▶ _LISTED RECORDS_:
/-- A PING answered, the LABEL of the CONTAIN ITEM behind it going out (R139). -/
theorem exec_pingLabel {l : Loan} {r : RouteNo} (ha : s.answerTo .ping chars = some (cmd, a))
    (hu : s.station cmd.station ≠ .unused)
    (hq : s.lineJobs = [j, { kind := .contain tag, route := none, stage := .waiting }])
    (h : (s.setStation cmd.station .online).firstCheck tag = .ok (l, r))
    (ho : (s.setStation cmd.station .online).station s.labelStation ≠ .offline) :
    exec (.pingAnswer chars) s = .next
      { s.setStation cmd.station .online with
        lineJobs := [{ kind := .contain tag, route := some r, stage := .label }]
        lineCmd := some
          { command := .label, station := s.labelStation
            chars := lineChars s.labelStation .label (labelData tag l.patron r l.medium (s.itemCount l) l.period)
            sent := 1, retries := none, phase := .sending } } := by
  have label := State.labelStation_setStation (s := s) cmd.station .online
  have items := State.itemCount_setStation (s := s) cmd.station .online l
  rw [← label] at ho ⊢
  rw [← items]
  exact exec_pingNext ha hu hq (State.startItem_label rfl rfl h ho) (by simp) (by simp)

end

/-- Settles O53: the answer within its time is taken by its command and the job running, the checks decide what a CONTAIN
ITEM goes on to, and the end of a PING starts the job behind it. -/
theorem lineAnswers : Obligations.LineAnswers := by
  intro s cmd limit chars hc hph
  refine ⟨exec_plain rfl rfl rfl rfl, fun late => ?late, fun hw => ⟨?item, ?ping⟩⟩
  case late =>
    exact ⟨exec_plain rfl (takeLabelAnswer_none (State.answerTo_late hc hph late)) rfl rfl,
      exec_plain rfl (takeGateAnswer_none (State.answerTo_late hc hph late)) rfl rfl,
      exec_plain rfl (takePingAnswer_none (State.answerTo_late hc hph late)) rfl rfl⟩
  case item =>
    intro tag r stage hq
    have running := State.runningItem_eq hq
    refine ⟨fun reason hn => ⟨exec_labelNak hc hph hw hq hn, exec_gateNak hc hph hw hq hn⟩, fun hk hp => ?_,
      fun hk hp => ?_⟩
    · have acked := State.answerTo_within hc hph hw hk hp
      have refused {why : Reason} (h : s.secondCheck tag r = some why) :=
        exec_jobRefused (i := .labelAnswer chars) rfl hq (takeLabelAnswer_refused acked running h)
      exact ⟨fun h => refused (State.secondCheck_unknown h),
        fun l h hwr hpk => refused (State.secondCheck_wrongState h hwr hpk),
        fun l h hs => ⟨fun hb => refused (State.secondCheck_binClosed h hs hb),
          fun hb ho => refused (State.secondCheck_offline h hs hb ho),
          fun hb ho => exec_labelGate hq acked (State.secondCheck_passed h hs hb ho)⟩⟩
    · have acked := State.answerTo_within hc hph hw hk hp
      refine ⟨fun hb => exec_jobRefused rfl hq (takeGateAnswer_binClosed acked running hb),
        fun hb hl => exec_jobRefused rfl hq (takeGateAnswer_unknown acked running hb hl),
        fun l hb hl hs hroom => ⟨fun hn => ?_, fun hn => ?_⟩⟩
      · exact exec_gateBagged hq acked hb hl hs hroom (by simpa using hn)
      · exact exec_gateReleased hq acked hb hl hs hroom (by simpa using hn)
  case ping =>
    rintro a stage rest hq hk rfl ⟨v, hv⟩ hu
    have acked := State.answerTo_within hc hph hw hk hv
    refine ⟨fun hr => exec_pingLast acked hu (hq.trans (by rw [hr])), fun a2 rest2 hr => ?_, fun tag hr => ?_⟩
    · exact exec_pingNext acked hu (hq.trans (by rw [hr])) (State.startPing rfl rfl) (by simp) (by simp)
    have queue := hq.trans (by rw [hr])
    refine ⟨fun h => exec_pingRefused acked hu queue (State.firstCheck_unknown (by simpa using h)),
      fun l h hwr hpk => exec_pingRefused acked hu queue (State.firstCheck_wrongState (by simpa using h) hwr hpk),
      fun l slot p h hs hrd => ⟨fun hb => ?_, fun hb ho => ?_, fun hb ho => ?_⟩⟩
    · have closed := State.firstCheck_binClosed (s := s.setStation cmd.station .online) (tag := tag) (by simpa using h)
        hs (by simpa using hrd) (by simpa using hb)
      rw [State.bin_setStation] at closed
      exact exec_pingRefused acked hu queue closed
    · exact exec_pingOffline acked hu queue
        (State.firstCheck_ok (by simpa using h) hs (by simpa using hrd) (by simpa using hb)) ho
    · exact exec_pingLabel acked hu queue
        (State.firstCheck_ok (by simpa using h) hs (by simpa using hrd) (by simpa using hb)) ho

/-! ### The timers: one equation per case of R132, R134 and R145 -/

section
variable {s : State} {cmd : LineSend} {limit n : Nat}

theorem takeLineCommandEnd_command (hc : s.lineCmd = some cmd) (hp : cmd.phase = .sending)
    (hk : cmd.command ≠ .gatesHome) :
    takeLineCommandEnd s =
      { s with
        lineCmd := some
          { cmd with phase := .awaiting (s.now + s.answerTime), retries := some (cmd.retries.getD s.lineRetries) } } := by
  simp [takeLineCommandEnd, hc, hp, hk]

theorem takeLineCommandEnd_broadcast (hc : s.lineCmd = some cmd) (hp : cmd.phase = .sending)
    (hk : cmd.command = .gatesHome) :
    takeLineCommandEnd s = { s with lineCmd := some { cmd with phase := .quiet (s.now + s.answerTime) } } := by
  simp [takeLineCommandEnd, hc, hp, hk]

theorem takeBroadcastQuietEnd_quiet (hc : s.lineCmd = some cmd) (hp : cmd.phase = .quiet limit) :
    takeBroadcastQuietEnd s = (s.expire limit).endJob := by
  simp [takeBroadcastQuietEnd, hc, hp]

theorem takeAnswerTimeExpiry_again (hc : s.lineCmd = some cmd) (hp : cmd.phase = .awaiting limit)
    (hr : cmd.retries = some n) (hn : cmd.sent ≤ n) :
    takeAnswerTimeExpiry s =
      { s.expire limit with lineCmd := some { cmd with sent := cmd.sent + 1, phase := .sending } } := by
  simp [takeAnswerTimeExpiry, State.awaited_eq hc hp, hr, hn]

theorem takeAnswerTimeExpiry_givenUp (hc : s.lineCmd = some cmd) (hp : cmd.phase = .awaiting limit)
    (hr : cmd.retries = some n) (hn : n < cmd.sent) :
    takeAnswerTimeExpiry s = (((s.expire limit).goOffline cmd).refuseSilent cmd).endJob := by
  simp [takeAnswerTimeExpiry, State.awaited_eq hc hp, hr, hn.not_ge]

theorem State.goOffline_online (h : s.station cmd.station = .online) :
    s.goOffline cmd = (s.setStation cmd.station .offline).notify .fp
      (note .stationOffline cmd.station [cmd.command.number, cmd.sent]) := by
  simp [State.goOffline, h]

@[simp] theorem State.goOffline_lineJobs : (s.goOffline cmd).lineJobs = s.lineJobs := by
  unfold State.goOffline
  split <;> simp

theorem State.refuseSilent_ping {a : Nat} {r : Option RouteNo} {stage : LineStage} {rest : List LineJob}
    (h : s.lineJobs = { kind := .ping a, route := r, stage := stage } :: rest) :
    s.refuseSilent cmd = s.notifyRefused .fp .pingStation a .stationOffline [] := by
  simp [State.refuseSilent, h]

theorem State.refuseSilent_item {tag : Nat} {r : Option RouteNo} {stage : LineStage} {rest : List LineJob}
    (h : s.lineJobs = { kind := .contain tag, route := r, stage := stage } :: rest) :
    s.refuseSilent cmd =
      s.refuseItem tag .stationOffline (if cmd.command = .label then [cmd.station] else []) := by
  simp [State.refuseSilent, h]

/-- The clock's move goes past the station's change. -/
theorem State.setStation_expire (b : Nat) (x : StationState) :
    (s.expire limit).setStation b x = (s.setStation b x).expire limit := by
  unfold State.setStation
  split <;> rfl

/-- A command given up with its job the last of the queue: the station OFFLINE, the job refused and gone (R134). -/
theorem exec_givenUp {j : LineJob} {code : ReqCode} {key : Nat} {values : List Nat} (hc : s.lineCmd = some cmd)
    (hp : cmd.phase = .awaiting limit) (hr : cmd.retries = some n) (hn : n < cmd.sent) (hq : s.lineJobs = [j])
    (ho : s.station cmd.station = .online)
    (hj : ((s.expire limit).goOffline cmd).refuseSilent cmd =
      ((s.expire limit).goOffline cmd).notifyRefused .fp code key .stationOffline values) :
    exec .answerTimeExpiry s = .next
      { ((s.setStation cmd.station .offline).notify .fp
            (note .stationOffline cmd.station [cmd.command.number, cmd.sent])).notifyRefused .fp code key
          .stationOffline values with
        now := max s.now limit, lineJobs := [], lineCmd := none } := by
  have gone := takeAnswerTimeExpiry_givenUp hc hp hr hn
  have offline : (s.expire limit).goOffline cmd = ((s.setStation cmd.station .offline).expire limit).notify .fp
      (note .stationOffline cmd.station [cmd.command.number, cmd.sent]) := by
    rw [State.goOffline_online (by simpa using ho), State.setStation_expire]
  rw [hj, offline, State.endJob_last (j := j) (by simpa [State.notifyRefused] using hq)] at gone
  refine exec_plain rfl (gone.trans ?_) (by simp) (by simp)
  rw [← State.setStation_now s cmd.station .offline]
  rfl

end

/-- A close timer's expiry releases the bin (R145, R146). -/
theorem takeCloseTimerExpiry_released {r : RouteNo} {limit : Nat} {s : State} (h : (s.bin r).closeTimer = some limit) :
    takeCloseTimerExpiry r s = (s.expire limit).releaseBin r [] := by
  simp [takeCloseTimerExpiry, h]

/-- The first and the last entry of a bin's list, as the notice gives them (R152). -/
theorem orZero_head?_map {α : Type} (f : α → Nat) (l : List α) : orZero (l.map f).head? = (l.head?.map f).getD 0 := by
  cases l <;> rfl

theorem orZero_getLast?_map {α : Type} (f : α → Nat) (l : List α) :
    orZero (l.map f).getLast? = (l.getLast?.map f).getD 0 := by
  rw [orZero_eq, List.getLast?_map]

▶ _ABOUT THIS EXERCISE_: Out of the data above, transcribe exactly and only the lines starting with the line that has "rfl) (by simp) (by simp)" and going on through the line that has "fun l h hwr hpk => exec_pingRefused", both included.

▶ _EXERCISE SOLUTION_:
    · exact exec_pingNext acked hu (hq.trans (by rw [hr])) (State.startPing rfl rfl) (by simp) (by simp)
    have queue := hq.trans (by rw [hr])
    refine ⟨fun h => exec_pingRefused acked hu queue (State.firstCheck_unknown (by simpa using h)),
      fun l h hwr hpk => exec_pingRefused acked hu queue (State.firstCheck_wrongState (by simpa using h) hwr hpk),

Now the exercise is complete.